The present invention is not limited to the illustrated embodiment, but various modifications can be made within the scope of the invention.

For example, in the illustrated embodiment, a part of the inner wall is formed by continuously changing the diameter, but the whole inner wall may be formed by continuously changing the diameter. Further, in the present embodiment, the bottomed cylindrical core has a notch formed in the bottom, but this notch does not necessarily have to be formed, and the bottomed cylindrical core without the notch is formed. However, the present invention is effective. Further, although the horizontal portion of the step portion is shown as a flat surface in the above-mentioned embodiment, it may be a curved surface, for example, a concave surface.

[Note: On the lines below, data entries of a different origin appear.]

-- ==== Sys2Proof/Laws/TaskKeptBase.lean ====
section
/-! SUPPORT. The relation TaskKept: the pilot's descriptors and completions as they are. It composes. -/

namespace Sys2Proof.Machine

/-- The task descriptors and the completions to their owners are unchanged. -/
structure TaskKept (s t : State) : Prop where
  plt_tasks : t.plt.tasks = s.plt.tasks
  plt_done : t.plt.done = s.plt.done

theorem TaskKept.refl (s : State) : TaskKept s s := ⟨rfl, rfl⟩

/-- A record update of other fields than those TaskKept speaks of. -/
theorem TaskKept.upd {r s t : State} (h : TaskKept r s)
    (e0 : t.plt.tasks = s.plt.tasks) (e1 : t.plt.done = s.plt.done) : TaskKept r t :=
  ⟨e0.trans h.plt_tasks, e1.trans h.plt_done⟩

theorem TaskKept.ite {r a b : State} {c : Prop} [Decidable c] (ha : TaskKept r a) (hb : TaskKept r b) : TaskKept r (if c then a else b) := by
  split <;> assumption

theorem TaskKept.iteFst {α : Type} {r : State} {a b : State × α} {c : Prop} [Decidable c] (ha : TaskKept r a.1) (hb : TaskKept r b.1) :
    TaskKept r (if c then a else b).1 := by
  split <;> assumption

theorem TaskKept.ofFst {α : Type} {r s : State} {p : State × α} {a : α} (e : p = (s, a)) (h : TaskKept r p.1) : TaskKept r s := by
  rw [e] at h; exact h

theorem TaskKept.foldl {α : Type} {r : State} {f : State → α → State} (hf : ∀ x a, TaskKept r x → TaskKept r (f x a)) :
    ∀ {s : State} (l : List α), TaskKept r s → TaskKept r (l.foldl f s)
  | _, [], h => h
  | s, a :: l, h => TaskKept.foldl hf (s := f s a) l (hf s a h)

theorem TaskKept.foldlFst {α β : Type} {r : State} {f : State × β → α → State × β} (hf : ∀ x a, TaskKept r x.1 → TaskKept r (f x a).1) :
    ∀ {s : State × β} (l : List α), TaskKept r s.1 → TaskKept r (l.foldl f s).1
  | _, [], h => h
  | s, a :: l, h => TaskKept.foldlFst hf (s := f s a) l (hf s a h)

end Sys2Proof.Machine
end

[Advantages of the Invention] As described in detail above, according to the present invention, it is possible to provide a core manufacturing apparatus capable of favorably continuously molding a core even if the powder material remains.

[Brief description of drawings]

1 is a perspective view including a partial cross section of a core manufacturing apparatus according to an embodiment of the present invention, FIG. 2 is a cross sectional view of the core manufacturing apparatus shown in FIG. 1, and FIGS. 3 (a) to 3 (c) are cores. 4 is an explanatory view showing a molding process of FIG. 4, FIG. 4 is an explanatory view showing a conventional core and a drum core inserted therein, and FIG. 5 is a sectional view of a conventional core manufacturing apparatus. 19 ... Lower mold, 17 ... Medium mold, 17a ... Sliding surface, 23 ... Molding part, 26 ... Step part, 27 ... Boundary part.

Claims (2)

[Scope of utility model registration request] 1. A cylindrical lower die slidably inserted into a hole formed in a frame die, and a middle die having a molding portion fitted to the lower die and formed to correspond to the inner wall shape of the core. In the core manufacturing apparatus for molding a core by pressurizing a powder material charged around the molding part, the middle mold is a molding part for molding at least a part of the inner wall of the core by continuously varying the diameter. And a step portion at a boundary portion between the molding portion and a sliding surface of the lower die. 2. The core manufacturing apparatus according to claim 1, wherein the step portion has a diameter larger than a large diameter end of the molding portion.